Task goal
Where the records below show a line containing "it came by (R367). -/", start copying; end with the line containing "once (R371). -/", and copy it too.

Supplied information
================

/-- A qualified offset on a STANDALONE device or the MASTER (R372): the first row of the table that
applies decides; without a servo loop, or with CORE in HOLD, where the time state stays HOLDOVER with the
last increment (X8 of R38), no row does. -/
def State.qualified (s : State) (o : Int) (t2 : Nat) : State :=
  let s := s.showOffset o t2
  let big := decide (s.jumpLimit < (o.natAbs : Int))
  let st := s.timeState
  if s.servoLoop = none ∨ s.role = 2 ∨ s.coreHold = true then s
  else if st = 0 then (s.stepTime o).setTime 1
  else if st = 1 then (if big then s.jumpRefused else s)
  else if s.rbit (splA 0x00) 31 then ((s.stepTime o).rbitSet (splA 0x00) 31 false).setTime 1
  else if big then s.jumpRefused
  else
    let run := s.time.run + 1
    if s.rfld (splA 0x24) 0 4 ≤ run then (s.stepTime o).setTime 1
    else { s with time := { s.time with run := run } }

/-! ## Ports (R346-R348) -/

/-- The state of port k beside its registers. -/
def State.port (s : State) (k : Nat) : NetPort := if k = 0 then s.net0 else s.net1
/-- Replace it. -/
def State.setPort (s : State) (k : Nat) (p : NetPort) : State :=
  if k = 0 then { s with net0 := p } else { s with net1 := p }
/-- Change it. -/
def State.modPort (s : State) (k : Nat) (f : NetPort → NetPort) : State := s.setPort k (f (s.port k))

/-- NET domain k is in RUN: EN, and not turned off by HOLD (R30). -/
def State.netOn (s : State) (k : Nat) : Bool :=
  s.rbit (netA k 0x00) 31 && !(s.clkState == 2 && !s.rbit clkHoldA (24 + k))

/-- A received frame is counted (R377). -/
def State.rxFrame (s : State) (k : Nat) : State := s.rcount (netA k 0x20) 0 32 1
/-- A frame is discarded and counted (R348). -/
def State.discard (s : State) (k : Nat) : State := s.rcount (netA k 0x28) 0 32 1

/-! ## The best master clock algorithm (R368, R369) -/

/-- The device's clockIdentity (R368). -/
def State.clockId (s : State) : Nat :=
  let m := s.portMac 0
  m / 2 ^ 24 * 2 ^ 40 + 0xFFFE * 2 ^ 24 + m % 2 ^ 24

/-- Lexicographic order of priority vectors. -/
def vecLe : List Nat → List Nat → Bool
  | [], _ => true
  | _ :: _, [] => false
  | a :: s, b :: t => decide (a < b) || (decide (a = b) && vecLe s t)

/-- The device's own priority vector (R369). -/
def State.ownVec (s : State) : List Nat :=
  [s.rfld (splA 0x38) 24 8, s.rfld (splA 0x38) 8 8, s.rfld (splA 0x38) 0 8, s.rfld (splA 0x3C) 0 16,
    s.rfld (splA 0x38) 16 8, s.clockId, 0, s.clockId * 65536]

/-- Add one to stepsRemoved. -/
def vecStep (v : List Nat) : List Nat := lset v 6 (lget 0 v 6 + 1)

/-- A port takes part in PTP: enabled, with link and asCapable (R369). -/
def State.ptpPort (s : State) (k : Nat) : Bool :=
  s.netOn k && s.rbit (netA k 0x00) 21 && s.linkUp k && s.rbit (netA k 0x18) 24

/-- The priority vector received on port k, when the port takes part. -/
def State.portVec (s : State) (k : Nat) : Option (List Nat) :=
  if s.ptpPort k then (s.port k).ann.map (fun a => vecStep a.vec) else none

/-- NET_k_STAT.ROLE: 0 Disabled, 1 Master, 2 Slave, 3 Passive. -/
def State.ptpRole (s : State) (k : Nat) : Nat := s.rfld (netA k 0x18) 25 2
/-- SPL_STAT.SLAVE: 0 none, else port + 1. -/
def State.slavePort (s : State) : Nat := s.rfld (splA 0x04) 0 2
/-- SPL_GM: the grandmaster's clockIdentity. -/
def State.gmId (s : State) : Nat := (s.rget (splA 0x40)).toNat * 2 ^ 32 + (s.rget (splA 0x44)).toNat

/-- The port whose vector is best, or none when the device's own is (R369). -/
def State.bestPort (s : State) : Option Nat :=
  let own := s.ownVec
  let cand := [0, 1].filterMap (fun k => (s.portVec k).bind (fun v =>
    if vecLe own v then none else some (k, v)))
  (cand.foldl (fun (a : Option (Nat × List Nat)) x => match a with
    | none => some x
    | some y => if vecLe y.2 x.2 then some y else some x) none).map Prod.fst

/-- The role of port j when port b, or the device itself, leads to the grandmaster: a port whose vector, as
received, is better than what the device would send there is Passive (R369). -/
def State.roleOf (s : State) (b : Option Nat) (gv : List Nat) (j : Nat) : Nat :=
  if !s.ptpPort j then 0
  else if b = some j then 2
  else if b = none then 1
  else
    let mine := lset gv 7 (s.clockId * 65536 + (j + 1))
    match (s.port j).ann with
    | none => 1
    | some a => if vecLe mine a.vec then 1 else 3

/-- The best master clock algorithm runs: roles, slave port, grandmaster, and what its change does to
the time state (R369, R372). -/
def State.bmca (s : State) : State :=
  let b := s.bestPort
  let gv := match b with
    | some k => (s.portVec k).getD []
    | none => s.ownVec
  let capable := s.rfld (splA 0x38) 24 8 != 255
  let isGm := b.isNone && capable
  let gm := if b.isNone && !capable then 0 else lget 0 gv 5
  let was := s.gmId
  let wasGm := s.rbit (splA 0x04) 29
  let slave := s.slavePort
  let s1 := s.each [0, 1] (fun t k => t.rfldSet (netA k 0x18) 25 2 (s.roleOf b gv k))
  let s1 := (s1.rfldSet (splA 0x04) 0 2 (match b with | some k => k + 1 | none => 0)).rfldSet
    (splA 0x04) 16 8 (if b.isNone then 0 else lget 0 gv 6)
  let s1 := ((s1.rset (splA 0x40) (BitVec.ofNat 32 (gm / 2 ^ 32))).rset (splA 0x44)
    (BitVec.ofNat 32 gm)).rbitSet (splA 0x04) 29 isGm
  if s1.servoLoop = none ∨ s1.role = 2 then s1
  else if isGm && !wasGm then (if s1.timeState = 0 then s1 else s1.setTime 2)
  else if s1.timeState = 1 ∧ gm ≠ 0 ∧ was ≠ gm then (s1.rbitSet (splA 0x04) 26 true).setTime 2
  else if s1.timeState = 1 ∧ slave ≠ 0 ∧ s1.slavePort ≠ slave then s1.setTime 2
  else s1

/-! ## Ethernet links (R347) -/

/-- Whether port k can come up at a rate (code 1 to 3) and in a PHY role: NET_k_CFG fixes them, or
auto-negotiation resolves them among the rates advertised (R346, R377). -/
def State.linkFits (s : State) (k rate : Nat) (master : Bool) : Bool :=
  let a := netA k 0x00
  let fixed := s.rfld a 29 2
  let role := s.rfld a 27 2
  (if fixed = 0 then s.rbit a (27 - rate) else rate == fixed)
    && (role == 0 || (role == 1 && master) || (role == 2 && !master))

/-- ETHERNET_LINK_UP: a port finishes training at a rate (code 1 to 3) and role (R346, R347). -/
def execEthernetLinkUp (p : Fin 2) (rate : Fin 3) (master : Bool) (s : State) : Out :=
  let k := p.val
  .next (if s.netOn k && !s.linkUp k && !(s.port k).waiting && s.linkFits k (rate.val + 1) master then
      let a := netA k 0x18
      let s := ((s.rbitSet a 31 true).rfldSet a 29 2 (rate.val + 1)).rbitSet a 28 master
      let s := s.modPort k (fun x => { x with fails := 0 })
      (s.event (60 + k) 0x0E {} 1 (rate.val + 1)).bmca
    else s)

/-- The link of a port goes: its fields and what PTP knew through it (R347). -/
def State.linkDown (s : State) (k : Nat) : State :=
  let a := netA k 0x18
  let s := (((s.rbitSet a 31 false).rfldSet a 29 2 0).rbitSet a 28 false).rbitSet a 24 false
  (s.modPort k (fun x => { x with pdReq := none, pdResp := none, lost := 0, sync := none, ann := none })).bmca

/-- ETHERNET_LINK_LOSS: a port loses its link (R347, R377). -/
def execEthernetLinkLoss (p : Fin 2) (s : State) : Out :=
  let k := p.val
  .next (if s.linkUp k then
      ((s.rcount (netA k 0x30) 0 32 1).event (60 + k) 0x0E {} 0 0).linkDown k
    else s)

/-- ETHERNET_TRAINING_FAILED: an attempt fails; the fifth in a row sets TRAIN_FAIL (R347). -/
def execEthernetTrainingFailed (p : Fin 2) (s : State) : Out :=
  let k := p.val
  .next (if s.netOn k && !s.linkUp k && !(s.port k).waiting then
      let n := (s.port k).fails + 1
      let s := s.modPort k (fun x => { x with fails := n, waiting := decide (5 ≤ n) })
      if 5 ≤ n then s.rbitSet (netA k 0x18) 27 true else s
    else s)

/-- ETHERNET_TRAIN_RETRY: the retry interval ends and the port trains again (R347). -/
def execEthernetTrainRetry (p : Fin 2) (s : State) : Out :=
  .next (s.modPort p.val (fun x => { x with waiting := false }))

/-- ARP_REQUEST: an ARP request for an address, from a sender (R348). -/
def execArpRequest (p : Fin 2) (target : Word) (mac : BitVec 48) (ip : Word) (s : State) : Out :=
  let k := p.val
  .next (if !s.netOn k || !s.linkUp k then s
    else if target.toNat = s.portIp k ∧ s.portIp k ≠ 0 then
      (s.rxFrame k).sendFrame k (beBytes 6 mac.toNat ++ beBytes 6 (s.portMac k) ++ beBytes 2 0x0806
        ++ [0x00, 0x01, 0x08, 0x00, 0x06, 0x04, 0x00, 0x02] ++ beBytes 6 (s.portMac k)
        ++ beBytes 4 (s.portIp k) ++ beBytes 6 mac.toNat ++ beBytes 4 ip.toNat)
    else (s.rxFrame k).discard k)

/-- FRAME_DISCARD: a frame outside the accepted set (R346, R348, R367). -/
def execFrameDiscard (p : Fin 2) (s : State) : Out :=
  let k := p.val
  .next (if s.netOn k && s.linkUp k then (s.rxFrame k).discard k else s)

/-! ## gPTP messages (R367-R371) -/

/-- PTP runs on a port: enabled, PTP_EN, link up. -/
def State.ptpOn (s : State) (k : Nat) : Bool := s.netOn k && s.rbit (netA k 0x00) 21 && s.linkUp k

/-- A gPTP message arrives on a port: counted, and discarded where PTP does not run (R348). -/
def State.ptpRx (s : State) (k : Nat) (f : State → State) : State :=
  if !s.netOn k || !s.linkUp k then s
  else if s.ptpOn k then f (s.rxFrame k)
  else (s.rxFrame k).discard k

/-- Send a gPTP message (R367, R370). -/
def State.ptpSend (s : State) (k kind seq : Nat) (corr : Int) (stamp : Nat) (data : List Nat) :
    State :=
  if s.ptpOn k then (s.out (.ptp k kind seq corr stamp data)).rcount (netA k 0x24) 0 32 1 else s

/-- The Sync of a completed measurement is relayed to the other port when that is a master port: a
two-step Sync whose correctionField carries the residence time, and whose rate ratio includes that of the port
it came by (R367). -/
def State.relaySync (s : State) (k t2 origin : Nat) (corr rate : Int) : State :=
  let j := 1 - k
  if s.ptpRole j = 1 then
    let n := (s.port j).syncSeq
    let now := s.cycleTime
    let c := corr + (((now : Int) - t2).fdiv (2 ^ 16))
    let s := (s.ptpSend j 0 n 0 now []).ptpSend j 1 n c origin [(BitVec.ofInt 32 (rate + (s.port k).ratio)).toNat]
    s.modPort j (fun x => { x with syncSeq := (n + 1) % 65536 })
  else s

/-- The offset of a Sync on port k in units of 2^-32 ns, rounded down once from its exact value: meanLinkDelay is
scaled by rateRatio over neighborRateRatio (R367, R371). -/
def State.syncOffset (s : State) (k t2 origin : Nat) (corr rate : Int) : Int :=
  let n := 2 ^ 41 + (s.port k).ratio
  let whole : Int := (t2 : Int) - (((origin * 2 ^ 32 : Nat) : Int) + corr * 2 ^ 16)
  (whole * (n * 2 ^ 42) - (s.port k).delay * (n + rate)).fdiv (n * 2 ^ 42)

/-- The offset of a Sync on the slave port is complete (R371, R376): discarded when the grandmaster
has changed since the last one. -/
def State.syncDone (s : State) (k t2 origin : Nat) (corr rate : Int) : State :=
  let s := s.relaySync k t2 origin corr rate
  let o := s.syncOffset k t2 origin corr rate
  let gm := s.gmId
  let same := s.time.gmSeen.all (fun g => g == gm)
  let s := { s with time := { s.time with gmSeen := some gm } }
  if same && s.rbit (netA k 0x18) 24 && s.role != 2 then s.qualified o t2 else s

/-- SYNC: a Sync with its receive timestamp; a one-step Sync is complete at once (R371). -/
def execSync (p : Fin 2) (oneStep : Bool) (seq : BitVec 16) (t2 origin : Nat) (corr rate : Int)
    (s : State) : Out :=
  let k := p.val
  .next (s.ptpRx k (fun s =>
    if s.ptpRole k ≠ 2 then s
    else if oneStep then s.syncDone k t2 origin corr rate
    else s.modPort k (fun x => { x with sync := some ⟨seq.toNat, t2, s.cycleTime⟩ })))

/-- The sync interval of a port, units of 2^-32 ns: 2^LOG_SYNC s (R377). -/
def State.syncInterval (s : State) (k : Nat) : Nat :=
  1000000000 * 2 ^ 32 / 2 ^ ((16 - s.rfld (netA k 0x1C) 20 4) % 16)

/-- FOLLOW_UP: a Follow_Up that matches the two-step Sync completes its offset, unless it comes more
than one sync interval after it (R371). -/
def execFollowUp (p : Fin 2) (seq : BitVec 16) (origin : Nat) (corr rate : Int) (s : State) : Out :=
  let k := p.val
  .next (s.ptpRx k (fun s =>
    match (s.port k).sync with
    | none => s
    | some y =>
      if y.seq ≠ seq.toNat ∨ s.ptpRole k ≠ 2 then s
      else
        let s := s.modPort k (fun x => { x with sync := none })
        if s.cycleTime ≤ y.at' + s.syncInterval k then s.syncDone k y.t2 origin corr rate else s))

/-- PDELAY_REQ: a Pdelay_Req is answered by a Pdelay_Resp with its receipt time and a follow-up with
the time of the answer (R367). -/
def execPdelayReq (p : Fin 2) (seq : BitVec 16) (t2 : Nat) (source : Nat) (s : State) : Out :=
  let k := p.val
  .next (s.ptpRx k (fun s =>
    (s.ptpSend k 3 seq.toNat 0 t2 [source]).ptpSend k 4 seq.toNat 0 s.cycleTime [source]))

/-- PDELAY_RESP: the answer to the outstanding Pdelay_Req: the partner's receipt time t2 and this
port's receipt time t4 (R367). -/
def execPdelayResp (p : Fin 2) (seq : BitVec 16) (t2 t4 : Nat) (s : State) : Out :=
  let k := p.val
  .next (s.ptpRx k (fun s =>
    match (s.port k).pdReq with
    | some (n, _) =>
      if n = seq.toNat then s.modPort k (fun x => { x with pdResp := some (t2, t4) }) else s
    | none => s))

================

Solution to this task
it came by (R367). -/
def State.relaySync (s : State) (k t2 origin : Nat) (corr rate : Int) : State :=
  let j := 1 - k
  if s.ptpRole j = 1 then
    let n := (s.port j).syncSeq
    let now := s.cycleTime
    let c := corr + (((now : Int) - t2).fdiv (2 ^ 16))
    let s := (s.ptpSend j 0 n 0 now []).ptpSend j 1 n c origin [(BitVec.ofInt 32 (rate + (s.port k).ratio)).toNat]
    s.modPort j (fun x => { x with syncSeq := (n + 1) % 65536 })
  else s

/-- The offset of a Sync on port k in units of 2^-32 ns, rounded down once from its exact value: meanLinkDelay is
scaled by rateRatio over neighborRateRatio (R367, R371). -/
def State.syncOffset (s : State) (k t2 origin : Nat) (corr rate : Int) : Int :=
  let n := 2 ^ 41 + (s.port k).ratio
  let whole : Int := (t2 : Int) - (((origin * 2 ^ 32 : Nat) : Int) + corr * 2 ^ 16)
  (whole * (n * 2 ^ 42) - (s.port k).delay * (n + rate)).fdiv (n * 2 ^ 42)

/-- The offset of a Sync on the slave port is complete (R371, R376): discarded when the grandmaster
has changed since the last one. -/
def State.syncDone (s : State) (k t2 origin : Nat) (corr rate : Int) : State :=
  let s := s.relaySync k t2 origin corr rate
  let o := s.syncOffset k t2 origin corr rate
  let gm := s.gmId
  let same := s.time.gmSeen.all (fun g => g == gm)
  let s := { s with time := { s.time with gmSeen := some gm } }
  if same && s.rbit (netA k 0x18) 24 && s.role != 2 then s.qualified o t2 else s

/-- SYNC: a Sync with its receive timestamp; a one-step Sync is complete at once (R371). -/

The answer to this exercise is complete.